Somewhere below is a line with "last cycle -/" and, later, a line with "chanPairs : BitVec 8"; repeat those two lines and all the lines between them, exactly as they are.

──────── Record set ────────

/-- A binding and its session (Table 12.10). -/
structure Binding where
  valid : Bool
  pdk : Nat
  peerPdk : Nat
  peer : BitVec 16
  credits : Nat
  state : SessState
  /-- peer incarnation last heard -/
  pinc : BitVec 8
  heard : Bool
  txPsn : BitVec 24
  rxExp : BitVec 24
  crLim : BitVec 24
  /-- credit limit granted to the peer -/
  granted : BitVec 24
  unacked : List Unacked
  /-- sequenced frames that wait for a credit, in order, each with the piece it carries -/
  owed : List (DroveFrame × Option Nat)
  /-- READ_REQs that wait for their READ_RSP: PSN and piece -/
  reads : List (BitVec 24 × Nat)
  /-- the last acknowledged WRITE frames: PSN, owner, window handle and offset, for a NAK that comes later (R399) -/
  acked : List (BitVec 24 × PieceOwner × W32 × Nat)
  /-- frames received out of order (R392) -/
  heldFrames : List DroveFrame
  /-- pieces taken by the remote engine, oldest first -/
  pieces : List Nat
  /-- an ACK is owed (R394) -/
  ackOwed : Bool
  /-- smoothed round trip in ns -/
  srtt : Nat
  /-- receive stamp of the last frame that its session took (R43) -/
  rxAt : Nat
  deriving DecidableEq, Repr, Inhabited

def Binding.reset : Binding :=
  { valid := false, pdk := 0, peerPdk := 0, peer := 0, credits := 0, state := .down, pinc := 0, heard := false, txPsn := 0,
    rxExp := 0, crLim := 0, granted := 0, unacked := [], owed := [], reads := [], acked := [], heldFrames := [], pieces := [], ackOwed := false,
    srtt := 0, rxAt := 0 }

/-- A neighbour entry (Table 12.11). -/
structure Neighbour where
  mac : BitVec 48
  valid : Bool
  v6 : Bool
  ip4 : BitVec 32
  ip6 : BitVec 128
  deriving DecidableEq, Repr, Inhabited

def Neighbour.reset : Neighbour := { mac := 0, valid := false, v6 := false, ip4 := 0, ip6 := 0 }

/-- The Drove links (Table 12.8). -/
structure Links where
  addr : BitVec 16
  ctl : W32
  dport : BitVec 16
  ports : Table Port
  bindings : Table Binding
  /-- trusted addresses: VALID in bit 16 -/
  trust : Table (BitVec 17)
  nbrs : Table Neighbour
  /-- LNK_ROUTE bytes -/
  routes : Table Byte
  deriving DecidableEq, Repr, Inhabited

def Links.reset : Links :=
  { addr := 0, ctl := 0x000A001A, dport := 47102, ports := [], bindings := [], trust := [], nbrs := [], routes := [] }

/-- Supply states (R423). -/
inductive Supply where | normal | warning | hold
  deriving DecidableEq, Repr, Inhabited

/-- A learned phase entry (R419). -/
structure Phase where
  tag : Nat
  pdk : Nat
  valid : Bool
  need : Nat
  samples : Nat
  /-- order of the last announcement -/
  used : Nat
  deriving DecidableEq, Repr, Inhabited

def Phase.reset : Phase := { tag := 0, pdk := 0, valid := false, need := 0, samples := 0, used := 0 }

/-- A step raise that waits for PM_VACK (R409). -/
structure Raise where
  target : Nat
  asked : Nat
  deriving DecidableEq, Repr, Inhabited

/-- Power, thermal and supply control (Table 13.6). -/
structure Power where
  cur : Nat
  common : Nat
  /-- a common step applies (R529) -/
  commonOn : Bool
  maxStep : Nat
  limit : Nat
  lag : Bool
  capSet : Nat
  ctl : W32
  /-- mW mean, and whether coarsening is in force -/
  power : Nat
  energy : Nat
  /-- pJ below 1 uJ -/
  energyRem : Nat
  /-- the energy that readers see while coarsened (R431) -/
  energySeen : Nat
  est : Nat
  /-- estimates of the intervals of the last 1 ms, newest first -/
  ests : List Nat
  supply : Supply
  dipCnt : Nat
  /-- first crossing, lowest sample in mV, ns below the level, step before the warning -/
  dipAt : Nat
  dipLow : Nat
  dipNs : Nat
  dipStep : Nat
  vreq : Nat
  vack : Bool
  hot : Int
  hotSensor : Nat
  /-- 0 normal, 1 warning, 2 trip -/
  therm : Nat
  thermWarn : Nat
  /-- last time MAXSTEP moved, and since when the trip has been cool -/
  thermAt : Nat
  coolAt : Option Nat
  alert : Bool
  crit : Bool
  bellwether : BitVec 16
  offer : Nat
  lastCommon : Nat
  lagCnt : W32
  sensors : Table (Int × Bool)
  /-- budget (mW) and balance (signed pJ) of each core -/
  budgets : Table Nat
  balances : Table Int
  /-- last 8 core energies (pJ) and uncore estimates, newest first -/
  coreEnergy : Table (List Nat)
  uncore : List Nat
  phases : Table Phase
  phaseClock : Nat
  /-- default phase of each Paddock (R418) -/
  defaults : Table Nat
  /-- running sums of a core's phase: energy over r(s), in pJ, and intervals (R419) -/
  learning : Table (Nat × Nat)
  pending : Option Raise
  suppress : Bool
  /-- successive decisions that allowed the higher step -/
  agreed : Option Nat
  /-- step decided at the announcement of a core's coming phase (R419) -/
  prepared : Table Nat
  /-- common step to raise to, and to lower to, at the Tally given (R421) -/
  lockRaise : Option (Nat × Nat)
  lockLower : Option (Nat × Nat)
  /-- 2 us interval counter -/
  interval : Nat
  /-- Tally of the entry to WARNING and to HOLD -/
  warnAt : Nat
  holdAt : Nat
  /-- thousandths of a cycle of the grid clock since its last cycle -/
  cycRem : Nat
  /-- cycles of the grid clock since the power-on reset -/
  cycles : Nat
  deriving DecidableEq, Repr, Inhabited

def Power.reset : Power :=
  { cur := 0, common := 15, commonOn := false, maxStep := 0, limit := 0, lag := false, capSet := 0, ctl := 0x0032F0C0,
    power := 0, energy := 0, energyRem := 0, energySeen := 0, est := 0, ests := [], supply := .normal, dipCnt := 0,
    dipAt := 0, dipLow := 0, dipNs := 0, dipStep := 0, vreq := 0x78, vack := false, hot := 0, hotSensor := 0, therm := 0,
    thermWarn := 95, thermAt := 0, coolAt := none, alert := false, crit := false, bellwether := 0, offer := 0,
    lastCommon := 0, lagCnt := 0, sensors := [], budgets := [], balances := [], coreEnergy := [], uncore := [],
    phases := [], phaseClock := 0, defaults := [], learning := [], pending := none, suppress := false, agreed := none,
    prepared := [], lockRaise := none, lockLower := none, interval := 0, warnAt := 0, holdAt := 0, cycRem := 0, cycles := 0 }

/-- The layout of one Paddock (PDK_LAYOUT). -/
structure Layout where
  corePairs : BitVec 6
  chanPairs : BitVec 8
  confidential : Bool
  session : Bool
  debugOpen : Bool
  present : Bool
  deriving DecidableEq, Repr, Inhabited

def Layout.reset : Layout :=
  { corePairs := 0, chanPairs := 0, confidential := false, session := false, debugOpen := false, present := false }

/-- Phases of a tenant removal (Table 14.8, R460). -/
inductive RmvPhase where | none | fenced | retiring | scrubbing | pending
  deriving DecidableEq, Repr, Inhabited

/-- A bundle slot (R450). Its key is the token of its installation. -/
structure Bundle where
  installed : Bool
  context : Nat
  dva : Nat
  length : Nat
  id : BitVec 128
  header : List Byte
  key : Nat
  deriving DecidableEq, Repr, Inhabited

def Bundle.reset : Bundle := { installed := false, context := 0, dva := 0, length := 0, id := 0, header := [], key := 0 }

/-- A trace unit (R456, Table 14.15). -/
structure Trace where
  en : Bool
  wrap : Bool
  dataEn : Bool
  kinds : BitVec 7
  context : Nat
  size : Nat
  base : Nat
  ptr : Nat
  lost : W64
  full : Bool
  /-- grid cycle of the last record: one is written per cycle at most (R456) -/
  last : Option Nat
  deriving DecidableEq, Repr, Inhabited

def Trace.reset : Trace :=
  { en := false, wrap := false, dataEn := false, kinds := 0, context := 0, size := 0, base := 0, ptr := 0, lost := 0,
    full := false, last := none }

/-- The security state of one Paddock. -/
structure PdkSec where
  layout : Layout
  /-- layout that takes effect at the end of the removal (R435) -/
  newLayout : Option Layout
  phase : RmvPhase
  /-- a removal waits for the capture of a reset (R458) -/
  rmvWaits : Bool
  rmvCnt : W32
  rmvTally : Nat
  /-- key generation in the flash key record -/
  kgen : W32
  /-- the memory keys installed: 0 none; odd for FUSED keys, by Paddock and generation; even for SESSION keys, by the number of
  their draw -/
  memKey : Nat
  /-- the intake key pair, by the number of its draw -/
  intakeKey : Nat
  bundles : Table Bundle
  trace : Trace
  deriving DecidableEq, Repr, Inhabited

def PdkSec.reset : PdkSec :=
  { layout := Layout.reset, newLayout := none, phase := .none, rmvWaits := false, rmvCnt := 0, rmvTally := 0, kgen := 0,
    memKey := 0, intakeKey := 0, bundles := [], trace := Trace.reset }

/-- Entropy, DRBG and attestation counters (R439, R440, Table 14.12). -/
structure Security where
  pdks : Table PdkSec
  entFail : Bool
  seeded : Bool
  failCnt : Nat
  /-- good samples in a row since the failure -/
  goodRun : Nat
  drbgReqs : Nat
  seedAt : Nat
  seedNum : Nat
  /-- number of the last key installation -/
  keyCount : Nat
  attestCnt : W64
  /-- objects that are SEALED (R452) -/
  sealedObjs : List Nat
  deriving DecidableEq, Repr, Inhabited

────────

Task solution
  /-- thousandths of a cycle of the grid clock since its last cycle -/
  cycRem : Nat
  /-- cycles of the grid clock since the power-on reset -/
  cycles : Nat
  deriving DecidableEq, Repr, Inhabited

def Power.reset : Power :=
  { cur := 0, common := 15, commonOn := false, maxStep := 0, limit := 0, lag := false, capSet := 0, ctl := 0x0032F0C0,
    power := 0, energy := 0, energyRem := 0, energySeen := 0, est := 0, ests := [], supply := .normal, dipCnt := 0,
    dipAt := 0, dipLow := 0, dipNs := 0, dipStep := 0, vreq := 0x78, vack := false, hot := 0, hotSensor := 0, therm := 0,
    thermWarn := 95, thermAt := 0, coolAt := none, alert := false, crit := false, bellwether := 0, offer := 0,
    lastCommon := 0, lagCnt := 0, sensors := [], budgets := [], balances := [], coreEnergy := [], uncore := [],
    phases := [], phaseClock := 0, defaults := [], learning := [], pending := none, suppress := false, agreed := none,
    prepared := [], lockRaise := none, lockLower := none, interval := 0, warnAt := 0, holdAt := 0, cycRem := 0, cycles := 0 }

/-- The layout of one Paddock (PDK_LAYOUT). -/
structure Layout where
  corePairs : BitVec 6
  chanPairs : BitVec 8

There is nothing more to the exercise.